And so, when I look at some of the news items that come in around testicular cancer, a lot of what I see is related to P. F. A. S. Those chemicals that, they're called forever chemicals that appear in water. They appear in firefighters’ garb, different places that seem to be linked to an incidence of certain cancers, including testicular cancer.
[00:03:25] I've seen a lot of headlines around that. We had a guest about a year ago who talked a bit about that topic, and I'm trying to get another person, a researcher, to come and talk with me as well. So that's a topic that's coming up that I hope you will be interested in.
I guess the other thing I have seen a lot is just the age range of people of men who get testicular cancer. Some of these young people are teenagers who have contracted testicular cancer.
[00:04:00] And it's interesting to me to see that and to know why that happens. I don't know. None of us know, obviously, but I think the age range is much younger than sometimes we think it is.
[00:04:16] The last story I saw was a high school senior who wound up, I think he was from the South, wound up going to San Francisco for intensive treatment. He had Stage 4 testicular cancer. So, so far so good. They're treating it.
But I think that's a message to any listener that if you have a high school student in your home, a male student, a son, or a grandchild, don't forget to remind him to check and make sure that there are no lumps or anything unusual in his testicles.
[00:04:57] Many of the people I've talked to over these three years, younger people, really people of all ages, nobody ever suggested to them, nobody, which I would primarily say a doctor. Still, you know, no one even knew about testicular cancer or thought about it. Then you find a lump. What does that mean? So, you ignore it.
So, it's the whole thing, as you know, is building awareness, which is a good segue into Movember, which is coming up starting in the month of November. It's an effort, a global effort to raise awareness about men's health, not just testicular cancer, but men's health in general, depression, cancer, things that men often don't want to talk about.
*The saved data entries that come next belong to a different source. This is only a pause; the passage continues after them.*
-- ==== Sys2Proof/Tests/Slice0.lean ====
section
/-! SUPPORT. The model's own tests: ill-formed commands refused by the well-formedness check, the figures the
spec works out in its examples, and for each statement a state and operands that meet its hypotheses. -/

namespace Sys2Proof.Tests

open Sys2Proof.Machine

/-! ## Small states -/

/-- Heard at the edge of what counts: a run of 12, two noisy cells. -/
def edge : Hearing := { startRun := 12, noisy := 2, within := Within.nothing }

/-- Station 3 in a state, hunting, with nothing else about it. -/
def station (st : StationState) : State := { State.reset with ctl := { Controller.reset 3 0 with state := st } }

/-- The same with SEL low, waiting for a command byte. -/
def selected (st : StationState) : State :=
  { station st with
    pins := { resetLow := false, selLow := true }
    port := { Port.reset with phase := .command } }

/-- A claim for key 9 in a state. -/
def claim (st : ClaimState) : Claim := { key := 9, ticket := 1, state := st, mode := .exclusive }

/-- An ACQUIRE of key 9 in the queue. -/
def request : Request := { ticket := 1, kind := .acquire, key := 9, mode := .exclusive, wait := true, term := 5 }

/-- A replicated state with a roster of station 3 and station 7. -/
def pair (silence : Nat) : Replica :=
  { Replica.empty with roster := [{ station := 3, silence := silence }, { station := 7, silence := 0 }] }

/-- A SHARED slot of key 9 with so many holders and waiters. -/
def slot (h w : Nat) : Slot :=
  { key := 9, mode := .shared
    holders := (stations.take h).map fun p => { station := p, remaining := 1 }
    waiters := ((stations.drop 10).take w).map fun p => { station := p, wanted := .exclusive, term := 1 } }

/-- A verdict window driven for its ten cells. -/
def driven : List Bool := List.replicate 120 true

/-- LINE: twelve released cells, then levels each held for its twelve phases, then a window. -/
def raw (levels window : List Bool) : RawFrame :=
  { looks := (List.replicate 12 false ++ levels).flatMap (List.replicate 12) ++ window, within := Within.nothing }

/-- An own frame's window as another station drives it. -/
def objection (noisy : Nat) (window : List Bool) : OwnObjection :=
  { noisy := noisy, window := window, within := Within.nothing }

/-- The outcome is a next state with a property. -/
def After (o : Host.Outcome State Fault Refusal) (p : State → Bool) : Bool :=
  match o with
  | .next t => p t
  | .fault _ => false
  | .refused _ => false

/-! ## Well-formedness: one ill-formed command for each check -/

def head (entries : List Byte) : HeadBody :=
  { joiner := 9, seq := 1, partCount := 3, rosterSet := 0x88, silences := 0, queueCount := 1, entries := entries }

def part (h w : Nat) : PartBody :=
  { index := 1, slot := 63, key := 1, mode := 0
    holders := List.replicate h { station := 7, unused := 0, remaining := 1 }
    waiters := List.replicate w { station := 8, wanted := 0, unused := 0, term := 1 } }

theorem test_wf_head_entries : (Instr.head 7 (head [9, 0xFF, 0xFF]) edge).wf = false := by decide

theorem test_wf_found_entries : (Instr.found 7 (head [9, 1, 2, 3, 4]) edge).wf = false := by decide

theorem test_wf_part_holders : (Instr.part 7 (part 8 0) edge).wf = false := by decide

theorem test_wf_part_waiters : (Instr.part 7 (part 1 8) edge).wf = false := by decide

theorem test_wf_part_length : (Instr.part 7 (part 6 7) edge).wf = false := by decide

theorem test_wf_misshapen : (Instr.spoil { sender := 7, body := .misshapen } edge).wf = false := by decide

theorem test_wf_hearing_run : (Instr.beat 7 { edge with startRun := 25 }).wf = false := by decide

theorem test_wf_hearing_noisy : (Instr.beat 7 { edge with noisy := 331 }).wf = false := by decide

theorem test_wf_raw_looks : (Instr.frameObjected { looks := [], within := Within.nothing }).wf = false := by decide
[00:05:46] So, if you haven't gotten involved in Movember, I encourage you to do that. And it is, as I'm pronouncing it, it's not November, it's Movember, M-O-V-E-M-B-E-R. So, that's something going on relatively soon. It would be worthwhile to check into…I've talked to several people as well who have been very active in that initiative and raised funds for them. So, check that out if you want to do more to help with testicular cancer.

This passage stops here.